## Work task
All lines of the material below that include the string "Whether" are to be copied.

------------------------------------

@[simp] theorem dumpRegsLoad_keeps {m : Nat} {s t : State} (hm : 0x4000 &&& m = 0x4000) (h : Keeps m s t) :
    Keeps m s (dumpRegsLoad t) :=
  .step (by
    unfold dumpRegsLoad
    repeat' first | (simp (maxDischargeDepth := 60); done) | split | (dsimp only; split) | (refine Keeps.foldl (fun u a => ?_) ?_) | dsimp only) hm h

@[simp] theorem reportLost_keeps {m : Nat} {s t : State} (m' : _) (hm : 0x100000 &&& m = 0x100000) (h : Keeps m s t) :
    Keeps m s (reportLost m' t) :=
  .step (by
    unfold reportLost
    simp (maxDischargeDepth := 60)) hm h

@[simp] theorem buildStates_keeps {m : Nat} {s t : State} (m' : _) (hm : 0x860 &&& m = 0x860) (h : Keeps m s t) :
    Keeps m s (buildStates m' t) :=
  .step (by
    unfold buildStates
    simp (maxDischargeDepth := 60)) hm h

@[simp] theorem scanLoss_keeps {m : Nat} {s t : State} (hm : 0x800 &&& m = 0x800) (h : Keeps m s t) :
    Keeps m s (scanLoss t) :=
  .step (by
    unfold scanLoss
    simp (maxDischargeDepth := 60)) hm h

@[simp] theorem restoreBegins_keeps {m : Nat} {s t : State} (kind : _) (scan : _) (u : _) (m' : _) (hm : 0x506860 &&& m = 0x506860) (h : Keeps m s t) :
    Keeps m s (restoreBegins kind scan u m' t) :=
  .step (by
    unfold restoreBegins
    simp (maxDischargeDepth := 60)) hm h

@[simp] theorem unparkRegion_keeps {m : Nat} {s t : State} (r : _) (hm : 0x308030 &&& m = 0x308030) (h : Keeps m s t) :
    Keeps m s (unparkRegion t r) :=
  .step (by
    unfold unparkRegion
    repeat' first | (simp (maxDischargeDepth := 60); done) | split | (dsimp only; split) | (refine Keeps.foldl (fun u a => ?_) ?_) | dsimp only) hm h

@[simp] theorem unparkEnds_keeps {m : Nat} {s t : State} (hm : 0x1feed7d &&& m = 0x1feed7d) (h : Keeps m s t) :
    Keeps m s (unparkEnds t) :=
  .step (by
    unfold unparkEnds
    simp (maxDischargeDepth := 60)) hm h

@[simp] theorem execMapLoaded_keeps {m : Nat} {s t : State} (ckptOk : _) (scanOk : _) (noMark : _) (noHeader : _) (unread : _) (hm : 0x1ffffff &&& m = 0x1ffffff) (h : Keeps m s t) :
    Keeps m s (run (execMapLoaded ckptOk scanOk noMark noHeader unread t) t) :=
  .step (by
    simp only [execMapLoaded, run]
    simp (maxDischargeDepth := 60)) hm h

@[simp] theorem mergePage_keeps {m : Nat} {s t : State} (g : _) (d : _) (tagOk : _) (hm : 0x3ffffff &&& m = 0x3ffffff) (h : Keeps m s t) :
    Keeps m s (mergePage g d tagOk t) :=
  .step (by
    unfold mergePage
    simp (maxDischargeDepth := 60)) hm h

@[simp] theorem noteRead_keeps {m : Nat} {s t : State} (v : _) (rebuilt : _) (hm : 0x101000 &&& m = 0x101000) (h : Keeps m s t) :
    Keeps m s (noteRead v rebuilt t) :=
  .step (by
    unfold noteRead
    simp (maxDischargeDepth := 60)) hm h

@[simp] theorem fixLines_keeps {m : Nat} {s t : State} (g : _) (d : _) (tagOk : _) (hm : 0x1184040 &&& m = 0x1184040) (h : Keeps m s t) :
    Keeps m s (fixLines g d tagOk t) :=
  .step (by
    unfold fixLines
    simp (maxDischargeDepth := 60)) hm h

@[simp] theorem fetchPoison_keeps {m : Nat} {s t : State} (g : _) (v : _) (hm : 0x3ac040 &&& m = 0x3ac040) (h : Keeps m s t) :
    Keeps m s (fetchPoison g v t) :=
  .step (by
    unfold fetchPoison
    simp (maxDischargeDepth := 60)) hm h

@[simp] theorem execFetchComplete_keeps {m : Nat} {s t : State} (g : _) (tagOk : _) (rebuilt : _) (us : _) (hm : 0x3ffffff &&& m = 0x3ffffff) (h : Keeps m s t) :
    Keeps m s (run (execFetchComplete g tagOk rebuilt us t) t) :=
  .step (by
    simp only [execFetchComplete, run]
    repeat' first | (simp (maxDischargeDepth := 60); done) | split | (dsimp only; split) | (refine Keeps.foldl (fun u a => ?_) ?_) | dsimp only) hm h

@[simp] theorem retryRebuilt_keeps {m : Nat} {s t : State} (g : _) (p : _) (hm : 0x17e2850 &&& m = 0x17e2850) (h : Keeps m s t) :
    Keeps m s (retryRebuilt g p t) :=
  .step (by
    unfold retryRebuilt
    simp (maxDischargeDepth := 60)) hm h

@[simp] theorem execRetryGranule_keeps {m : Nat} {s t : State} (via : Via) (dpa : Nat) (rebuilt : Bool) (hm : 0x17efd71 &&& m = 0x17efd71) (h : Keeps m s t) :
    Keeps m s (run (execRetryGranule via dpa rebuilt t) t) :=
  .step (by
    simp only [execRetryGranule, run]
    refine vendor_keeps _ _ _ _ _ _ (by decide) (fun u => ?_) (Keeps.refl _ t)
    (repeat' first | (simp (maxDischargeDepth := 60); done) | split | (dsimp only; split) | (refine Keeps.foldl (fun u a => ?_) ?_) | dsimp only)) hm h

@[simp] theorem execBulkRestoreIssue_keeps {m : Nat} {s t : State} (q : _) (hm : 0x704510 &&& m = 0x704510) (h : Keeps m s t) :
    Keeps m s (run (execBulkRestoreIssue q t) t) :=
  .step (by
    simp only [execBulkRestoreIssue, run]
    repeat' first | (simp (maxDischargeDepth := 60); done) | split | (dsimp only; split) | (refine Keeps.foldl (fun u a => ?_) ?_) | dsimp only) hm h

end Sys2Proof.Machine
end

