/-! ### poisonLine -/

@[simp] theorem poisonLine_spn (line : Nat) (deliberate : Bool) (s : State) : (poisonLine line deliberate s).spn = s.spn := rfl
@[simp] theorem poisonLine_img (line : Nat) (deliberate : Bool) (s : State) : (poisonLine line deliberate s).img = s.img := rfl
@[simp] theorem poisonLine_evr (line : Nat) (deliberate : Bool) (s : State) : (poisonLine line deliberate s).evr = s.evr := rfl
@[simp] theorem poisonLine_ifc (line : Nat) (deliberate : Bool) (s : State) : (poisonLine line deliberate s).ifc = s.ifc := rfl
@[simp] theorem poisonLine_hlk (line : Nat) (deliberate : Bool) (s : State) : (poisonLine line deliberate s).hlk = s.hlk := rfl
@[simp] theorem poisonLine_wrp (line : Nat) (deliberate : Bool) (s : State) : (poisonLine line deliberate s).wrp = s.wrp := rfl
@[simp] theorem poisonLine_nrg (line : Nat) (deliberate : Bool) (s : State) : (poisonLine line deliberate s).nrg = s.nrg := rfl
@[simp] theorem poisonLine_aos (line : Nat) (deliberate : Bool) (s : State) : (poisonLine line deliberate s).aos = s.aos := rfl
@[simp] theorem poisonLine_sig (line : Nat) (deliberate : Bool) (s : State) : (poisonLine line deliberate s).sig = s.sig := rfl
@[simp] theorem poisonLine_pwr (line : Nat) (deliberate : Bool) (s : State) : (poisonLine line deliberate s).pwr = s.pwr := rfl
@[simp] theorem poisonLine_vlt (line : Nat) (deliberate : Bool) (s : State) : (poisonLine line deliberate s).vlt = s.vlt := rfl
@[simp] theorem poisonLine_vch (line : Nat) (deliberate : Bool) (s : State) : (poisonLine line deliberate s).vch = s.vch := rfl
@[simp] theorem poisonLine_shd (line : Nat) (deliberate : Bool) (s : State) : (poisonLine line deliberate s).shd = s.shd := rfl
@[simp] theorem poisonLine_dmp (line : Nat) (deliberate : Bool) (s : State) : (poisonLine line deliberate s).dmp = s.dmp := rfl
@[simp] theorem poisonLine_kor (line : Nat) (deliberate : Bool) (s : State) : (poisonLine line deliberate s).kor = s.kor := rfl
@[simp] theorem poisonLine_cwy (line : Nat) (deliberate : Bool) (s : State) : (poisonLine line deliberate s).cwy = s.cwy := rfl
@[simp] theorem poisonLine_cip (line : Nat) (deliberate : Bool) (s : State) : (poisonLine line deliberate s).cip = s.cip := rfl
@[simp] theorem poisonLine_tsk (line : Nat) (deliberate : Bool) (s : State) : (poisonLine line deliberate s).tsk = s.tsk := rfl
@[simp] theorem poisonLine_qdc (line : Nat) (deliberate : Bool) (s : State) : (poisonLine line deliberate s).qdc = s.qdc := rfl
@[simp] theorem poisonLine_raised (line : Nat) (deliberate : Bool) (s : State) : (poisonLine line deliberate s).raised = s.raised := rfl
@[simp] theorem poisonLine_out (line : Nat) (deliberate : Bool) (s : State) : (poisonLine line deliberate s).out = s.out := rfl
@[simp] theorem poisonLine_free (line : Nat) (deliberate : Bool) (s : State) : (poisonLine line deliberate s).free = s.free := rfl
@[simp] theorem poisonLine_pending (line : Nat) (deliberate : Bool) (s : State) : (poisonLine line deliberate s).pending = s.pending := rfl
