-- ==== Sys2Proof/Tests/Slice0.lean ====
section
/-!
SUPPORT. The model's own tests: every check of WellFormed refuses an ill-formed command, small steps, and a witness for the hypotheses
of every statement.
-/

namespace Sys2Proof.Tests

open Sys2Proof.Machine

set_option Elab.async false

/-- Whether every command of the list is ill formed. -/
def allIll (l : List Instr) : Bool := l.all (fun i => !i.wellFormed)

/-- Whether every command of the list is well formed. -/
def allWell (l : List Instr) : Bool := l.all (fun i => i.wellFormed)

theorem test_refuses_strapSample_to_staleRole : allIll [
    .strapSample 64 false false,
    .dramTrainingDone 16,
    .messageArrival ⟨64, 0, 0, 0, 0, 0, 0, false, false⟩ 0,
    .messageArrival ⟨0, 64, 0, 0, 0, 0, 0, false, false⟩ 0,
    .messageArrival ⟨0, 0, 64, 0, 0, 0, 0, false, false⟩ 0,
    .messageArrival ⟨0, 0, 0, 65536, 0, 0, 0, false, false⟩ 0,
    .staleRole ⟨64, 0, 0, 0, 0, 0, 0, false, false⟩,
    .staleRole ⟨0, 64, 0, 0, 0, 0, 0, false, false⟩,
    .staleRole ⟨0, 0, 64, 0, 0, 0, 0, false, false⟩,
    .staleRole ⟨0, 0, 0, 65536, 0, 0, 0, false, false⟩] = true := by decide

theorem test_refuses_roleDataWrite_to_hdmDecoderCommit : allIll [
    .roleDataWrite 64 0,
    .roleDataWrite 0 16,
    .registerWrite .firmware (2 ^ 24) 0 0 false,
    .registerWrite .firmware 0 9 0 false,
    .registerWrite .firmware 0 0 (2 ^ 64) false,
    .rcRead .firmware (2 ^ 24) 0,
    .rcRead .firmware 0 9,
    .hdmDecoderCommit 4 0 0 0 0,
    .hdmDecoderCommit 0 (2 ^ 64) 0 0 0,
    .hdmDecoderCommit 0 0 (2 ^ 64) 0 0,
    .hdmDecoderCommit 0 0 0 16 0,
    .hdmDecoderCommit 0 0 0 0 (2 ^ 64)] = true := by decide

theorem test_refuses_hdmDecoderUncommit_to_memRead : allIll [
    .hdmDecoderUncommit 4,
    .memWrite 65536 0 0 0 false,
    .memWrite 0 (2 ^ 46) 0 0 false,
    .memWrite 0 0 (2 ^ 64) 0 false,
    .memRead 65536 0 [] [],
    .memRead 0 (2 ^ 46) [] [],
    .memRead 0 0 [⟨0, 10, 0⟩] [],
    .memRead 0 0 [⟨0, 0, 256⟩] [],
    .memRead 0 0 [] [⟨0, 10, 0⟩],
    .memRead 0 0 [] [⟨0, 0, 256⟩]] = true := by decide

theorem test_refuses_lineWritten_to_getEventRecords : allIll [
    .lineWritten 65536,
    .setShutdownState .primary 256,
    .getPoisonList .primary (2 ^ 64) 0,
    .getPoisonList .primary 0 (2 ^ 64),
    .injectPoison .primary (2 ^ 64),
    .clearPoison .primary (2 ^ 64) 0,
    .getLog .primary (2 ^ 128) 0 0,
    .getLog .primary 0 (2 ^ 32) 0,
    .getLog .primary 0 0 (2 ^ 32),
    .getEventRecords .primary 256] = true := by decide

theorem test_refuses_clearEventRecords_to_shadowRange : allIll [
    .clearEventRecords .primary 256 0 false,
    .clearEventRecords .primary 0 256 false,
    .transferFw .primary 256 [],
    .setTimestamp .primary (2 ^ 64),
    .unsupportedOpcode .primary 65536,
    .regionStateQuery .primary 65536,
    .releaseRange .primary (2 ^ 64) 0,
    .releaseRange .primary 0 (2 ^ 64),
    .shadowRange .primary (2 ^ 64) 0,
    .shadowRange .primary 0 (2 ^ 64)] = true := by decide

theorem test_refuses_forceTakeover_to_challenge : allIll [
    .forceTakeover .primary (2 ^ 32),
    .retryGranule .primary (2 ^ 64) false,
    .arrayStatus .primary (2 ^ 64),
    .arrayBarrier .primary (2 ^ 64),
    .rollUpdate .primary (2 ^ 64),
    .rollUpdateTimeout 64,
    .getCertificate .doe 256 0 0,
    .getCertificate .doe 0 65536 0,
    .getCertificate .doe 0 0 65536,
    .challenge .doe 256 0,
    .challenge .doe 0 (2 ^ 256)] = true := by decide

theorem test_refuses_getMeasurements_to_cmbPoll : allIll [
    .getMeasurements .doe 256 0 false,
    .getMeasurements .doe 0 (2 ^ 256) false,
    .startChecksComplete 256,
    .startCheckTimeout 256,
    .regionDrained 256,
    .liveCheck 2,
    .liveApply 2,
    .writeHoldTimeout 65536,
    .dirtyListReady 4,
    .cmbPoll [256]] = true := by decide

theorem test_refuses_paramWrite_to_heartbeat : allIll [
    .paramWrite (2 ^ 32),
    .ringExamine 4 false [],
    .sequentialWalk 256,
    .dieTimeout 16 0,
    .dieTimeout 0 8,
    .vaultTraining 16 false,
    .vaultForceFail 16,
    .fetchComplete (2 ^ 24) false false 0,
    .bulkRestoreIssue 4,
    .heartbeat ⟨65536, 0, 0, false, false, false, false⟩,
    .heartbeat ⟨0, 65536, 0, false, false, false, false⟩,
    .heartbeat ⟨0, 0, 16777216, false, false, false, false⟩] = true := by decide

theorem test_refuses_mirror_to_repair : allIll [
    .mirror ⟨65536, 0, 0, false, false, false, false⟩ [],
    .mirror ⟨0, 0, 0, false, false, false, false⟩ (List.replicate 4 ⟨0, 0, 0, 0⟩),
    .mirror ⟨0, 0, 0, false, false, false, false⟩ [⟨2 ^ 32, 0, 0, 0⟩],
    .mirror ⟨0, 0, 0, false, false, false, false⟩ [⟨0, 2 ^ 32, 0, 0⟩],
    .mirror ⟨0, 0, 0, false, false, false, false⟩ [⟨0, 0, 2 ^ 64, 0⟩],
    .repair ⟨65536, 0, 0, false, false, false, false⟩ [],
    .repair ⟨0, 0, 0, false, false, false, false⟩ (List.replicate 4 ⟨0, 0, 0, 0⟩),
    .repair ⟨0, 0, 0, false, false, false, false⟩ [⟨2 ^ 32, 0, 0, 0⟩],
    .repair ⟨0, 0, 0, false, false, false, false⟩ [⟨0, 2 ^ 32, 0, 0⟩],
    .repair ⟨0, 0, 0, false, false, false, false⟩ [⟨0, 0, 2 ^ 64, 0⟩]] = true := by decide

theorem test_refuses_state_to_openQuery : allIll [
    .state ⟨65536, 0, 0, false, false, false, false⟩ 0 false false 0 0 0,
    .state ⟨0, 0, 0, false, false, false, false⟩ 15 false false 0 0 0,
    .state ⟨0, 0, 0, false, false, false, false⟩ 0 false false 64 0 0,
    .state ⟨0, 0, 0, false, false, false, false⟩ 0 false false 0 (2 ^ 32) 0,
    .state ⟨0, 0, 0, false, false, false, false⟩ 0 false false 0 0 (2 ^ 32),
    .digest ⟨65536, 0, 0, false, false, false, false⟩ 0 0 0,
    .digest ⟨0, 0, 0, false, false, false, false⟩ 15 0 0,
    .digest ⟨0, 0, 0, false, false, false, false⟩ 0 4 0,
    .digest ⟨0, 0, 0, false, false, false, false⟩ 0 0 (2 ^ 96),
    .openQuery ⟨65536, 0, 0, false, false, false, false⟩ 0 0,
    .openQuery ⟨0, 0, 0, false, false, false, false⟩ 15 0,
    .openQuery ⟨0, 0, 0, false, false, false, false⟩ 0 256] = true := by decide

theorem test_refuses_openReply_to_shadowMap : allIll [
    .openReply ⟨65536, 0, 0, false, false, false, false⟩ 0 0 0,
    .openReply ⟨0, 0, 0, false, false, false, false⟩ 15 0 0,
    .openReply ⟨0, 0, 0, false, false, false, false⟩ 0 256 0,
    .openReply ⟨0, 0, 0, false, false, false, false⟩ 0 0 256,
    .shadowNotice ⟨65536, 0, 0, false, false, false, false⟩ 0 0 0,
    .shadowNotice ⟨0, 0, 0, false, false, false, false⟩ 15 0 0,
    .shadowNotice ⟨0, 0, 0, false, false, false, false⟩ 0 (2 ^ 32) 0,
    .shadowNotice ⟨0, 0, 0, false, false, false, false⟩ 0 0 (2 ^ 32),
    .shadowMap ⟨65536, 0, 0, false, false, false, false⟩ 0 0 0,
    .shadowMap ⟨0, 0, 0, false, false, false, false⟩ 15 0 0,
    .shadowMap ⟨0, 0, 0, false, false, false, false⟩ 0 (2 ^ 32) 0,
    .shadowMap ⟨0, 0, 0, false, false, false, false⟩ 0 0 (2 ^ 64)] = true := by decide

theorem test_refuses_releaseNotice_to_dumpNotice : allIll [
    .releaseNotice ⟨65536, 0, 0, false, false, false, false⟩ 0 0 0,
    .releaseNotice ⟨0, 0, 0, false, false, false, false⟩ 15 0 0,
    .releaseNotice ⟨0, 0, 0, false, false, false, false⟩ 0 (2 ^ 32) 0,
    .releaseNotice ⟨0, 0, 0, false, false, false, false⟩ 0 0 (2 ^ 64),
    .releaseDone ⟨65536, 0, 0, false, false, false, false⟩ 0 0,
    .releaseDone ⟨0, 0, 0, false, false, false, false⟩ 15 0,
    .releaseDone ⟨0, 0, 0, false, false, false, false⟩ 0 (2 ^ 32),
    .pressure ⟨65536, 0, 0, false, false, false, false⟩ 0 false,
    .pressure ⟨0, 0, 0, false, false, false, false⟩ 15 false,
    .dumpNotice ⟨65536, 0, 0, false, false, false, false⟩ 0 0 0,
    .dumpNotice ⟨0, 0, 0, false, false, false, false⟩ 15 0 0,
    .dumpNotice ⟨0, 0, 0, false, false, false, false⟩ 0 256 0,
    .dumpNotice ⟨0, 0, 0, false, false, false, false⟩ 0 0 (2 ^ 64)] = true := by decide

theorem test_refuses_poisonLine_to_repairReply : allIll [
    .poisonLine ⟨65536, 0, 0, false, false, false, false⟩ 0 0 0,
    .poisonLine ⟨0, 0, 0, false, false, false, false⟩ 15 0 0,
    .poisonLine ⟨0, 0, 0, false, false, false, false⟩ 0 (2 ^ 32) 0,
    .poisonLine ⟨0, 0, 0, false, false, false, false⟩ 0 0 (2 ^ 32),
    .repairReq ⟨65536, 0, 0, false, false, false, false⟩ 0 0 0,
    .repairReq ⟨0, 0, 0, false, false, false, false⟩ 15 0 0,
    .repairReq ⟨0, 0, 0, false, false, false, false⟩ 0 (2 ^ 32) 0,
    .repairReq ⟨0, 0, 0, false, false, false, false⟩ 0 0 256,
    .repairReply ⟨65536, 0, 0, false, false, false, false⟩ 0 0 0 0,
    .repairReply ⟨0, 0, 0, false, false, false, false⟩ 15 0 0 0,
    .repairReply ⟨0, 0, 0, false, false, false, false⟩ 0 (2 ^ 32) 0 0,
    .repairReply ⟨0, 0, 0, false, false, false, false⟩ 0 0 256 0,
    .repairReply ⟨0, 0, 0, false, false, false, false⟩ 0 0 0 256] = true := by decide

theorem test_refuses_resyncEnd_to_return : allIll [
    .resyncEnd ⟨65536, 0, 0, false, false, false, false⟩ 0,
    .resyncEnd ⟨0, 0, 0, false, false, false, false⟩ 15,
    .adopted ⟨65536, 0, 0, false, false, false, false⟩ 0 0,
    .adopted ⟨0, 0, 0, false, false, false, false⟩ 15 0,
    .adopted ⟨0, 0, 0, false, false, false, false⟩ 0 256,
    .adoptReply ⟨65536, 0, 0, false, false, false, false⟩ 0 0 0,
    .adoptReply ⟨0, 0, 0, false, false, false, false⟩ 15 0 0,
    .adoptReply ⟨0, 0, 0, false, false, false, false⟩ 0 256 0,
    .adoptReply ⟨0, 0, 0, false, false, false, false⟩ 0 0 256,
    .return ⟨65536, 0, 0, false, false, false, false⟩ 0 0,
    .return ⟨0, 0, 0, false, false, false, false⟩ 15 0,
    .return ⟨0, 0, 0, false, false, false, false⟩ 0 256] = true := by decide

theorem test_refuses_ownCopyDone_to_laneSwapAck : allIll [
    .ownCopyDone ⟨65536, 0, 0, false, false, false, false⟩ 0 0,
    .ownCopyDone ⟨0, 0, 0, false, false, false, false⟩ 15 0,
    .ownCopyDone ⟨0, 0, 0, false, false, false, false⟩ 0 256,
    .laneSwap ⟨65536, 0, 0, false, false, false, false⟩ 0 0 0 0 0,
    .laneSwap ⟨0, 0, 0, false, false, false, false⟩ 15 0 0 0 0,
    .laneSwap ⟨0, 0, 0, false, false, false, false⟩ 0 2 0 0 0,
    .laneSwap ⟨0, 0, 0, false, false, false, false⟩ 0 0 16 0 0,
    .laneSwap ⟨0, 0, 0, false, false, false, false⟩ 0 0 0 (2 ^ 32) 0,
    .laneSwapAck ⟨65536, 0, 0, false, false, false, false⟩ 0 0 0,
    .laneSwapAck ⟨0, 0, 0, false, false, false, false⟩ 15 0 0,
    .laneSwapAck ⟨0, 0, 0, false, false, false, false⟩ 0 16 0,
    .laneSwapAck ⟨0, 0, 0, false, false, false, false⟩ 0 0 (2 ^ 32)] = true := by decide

------------------------------------

## Written response
/-- Whether every command of the list is ill formed. -/
/-- Whether every command of the list is well formed. -/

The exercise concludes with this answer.